* WHAT YOU ARE ASKED TO DO *
Within this listing, how many lines carry the string "length"? State the number only.

* ENTRIES SUPPLIED *
-- ==== Sys2Proof/Syntax.lean ====
section
/-! DEFINITION. The commands of the head (spec/opcode_table.json), with their operands. A Mequesko instruction names the
thread that executes it and carries the fields of its instruction word (R72); an event of a unit, a link or a pin carries
what it brings (assumption log 11). -/

namespace Sys2Proof

/-- Which requester a register access comes from: the service host through BAR0, or a core's thread (R438, R389). -/
inductive Port where
  | host
  | core (n : Nat)
  deriving DecidableEq, Repr

/-- What a received frame carries above Ethernet and MACsec (R135). -/
inductive FrameKind where
  /-- EAPOL. -/
  | eapol
  /-- ARP, neighbour discovery, ICMP, ICMPv6 or LLDP. -/
  | firmware
  /-- An IP packet: whether IPv6, its destination address as a number, protocol and destination port; an IPv4 fragment, with options,
  an IPv6 extension header, a checksum that fails, URG set. -/
  | ip (v6 : Bool) (dst proto dport : Nat) (frag opts ext badSum urg : Bool)
  deriving DecidableEq, Repr

/-- A received Ethernet frame (R131 to R135): length with FCS, FCS result, number of tags and the VLAN of its tag, PAUSE, priority
flow control (the priorities named and a pause time for each), destination address, broadcast or solicited-node, what its SecTAG
says (SCI, AN, PN recovered), content and the frame's bytes without FCS. -/
structure RxFrame where
  len : Nat
  fcsOk : Bool
  tags : Nat
  vlan : Nat
  pause : Bool
  pfc : Option (Nat × List Nat)
  dst : Nat
  group : Bool
  sec : Option (Nat × Nat × Nat)
  kind : FrameKind
  data : List Byte
  deriving DecidableEq, Repr

/-- What a SYN offers (R136): MSS (0 where absent), window, shift of window scaling, timestamps, SACK and ECN. -/
structure TcpOpts where
  mss : Nat
  wnd : Nat
  wscale : Option Nat
  ts : Bool
  sack : Bool
  ecn : Bool
  deriving DecidableEq, Repr

/-- A SYN: its 4-tuple and what it offers. -/
structure SynSeg where
  tuple : Nat
  opts : TcpOpts
  deriving DecidableEq, Repr

/-- What an acknowledgement says (R136): the position of the device's stream it acknowledges, the window field, the timestamp and
its echo, the SACK blocks as positions, and ECN echo. -/
structure TcpAck where
  upTo : Nat
  wnd : Nat
  ts : Option (Nat × Nat)
  sack : List (Nat × Nat)
  ece : Bool
  deriving DecidableEq, Repr

/-- What the header of an H2CData PDU names: command identifier, transfer tag, LAST_PDU. -/
structure H2cTag where
  cid : Nat
  tag : Nat
  last : Bool
  deriving DecidableEq, Repr

/-- What the sleds report of a page that an engine copies: nothing, that it cannot be corrected, or that its program failed. -/
inductive PageFault where
  | none | read | program
  deriving DecidableEq, Repr

/-- What a media operation finds: the pages or headers that cannot be corrected, as a bit map, and the most bits corrected in each. -/
structure MediaBits where
  bad : Nat
  bits : List Nat
  deriving DecidableEq, Repr

/-- A RoCEv2 packet received (R333, R340): opcode, PSN, AckReq, ICRC result, RETH address, rkey and DMA length of a first
packet, immediate data, payload. -/
structure RocePkt where
  opc : Nat
  psn : Nat
  ackReq : Bool
  icrcOk : Bool
  vaddr : Nat
  rkey : Nat
  dmaLen : Nat
  imm : Nat
  data : List Byte
  deriving DecidableEq, Repr

/-- What an acknowledgement packet says (R338, R340). -/
inductive AckKind where
  | ack
  /-- RNR NAK with its timer field. -/
  | rnr (timer : Nat)
  | seqErr | access | invalid | operational
  deriving DecidableEq, Repr

/-- An acknowledgement packet that arrives: whether its ICRC is right (R333), and what it says. -/
structure AckPkt where
  icrcOk : Bool
  kind : AckKind
  deriving DecidableEq, Repr

/-- The 64-byte command of an NML CMD frame (R297). -/
structure NmlCmd where
  opc : Nat
  slc : Bool
  susp : Bool
  die : Nat
  sub : Nat
  eu : Nat
  page : Nat
  count : Nat
  epoch : Nat
  half : Nat
  deriving DecidableEq, Repr

/-- A sequenced frame received from a sled (R292, R293): results of the HCHK, length and FCRC checks, FSEQ, TAG, OFFSET,
LAST and payload. -/
structure NmlRx where
  hchkOk : Bool
  lenOk : Bool
  fcrcOk : Bool
  fseq : Nat
  tag : Nat
  off : Nat
  last : Bool
  data : List Byte
  deriving DecidableEq, Repr

/-- An error the endpoint reports through AER (R453): a link-layer error, a poisoned TLP, an Unsupported Request, a fatal
protocol error, or an uncorrectable error that a device read of BAR4 met. -/
inductive TlpErr where
  | correctable | poisoned | unsupported | fatal | internal
  deriving DecidableEq, Repr

/-- What the service host changes of MSI-X (R436, R450): MSI-X Enable, Bus Master Enable, the mask bit of a vector. -/
inductive MsixOp where
  | enable (on : Bool)
  | busMaster (on : Bool)
  | mask (vector : Nat) (on : Bool)
  deriving DecidableEq, Repr

/-- What keeper firmware reports of the lifecycle (R23): ready, ACTIVATE, a takeover, a handover begun, every group out,
every group taken, a handover abandoned. -/
inductive LifeCmd where
  | ready | activate | takeover | handover | allOut | allTaken | abort
  deriving DecidableEq, Repr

* SOLUTION BELOW *
3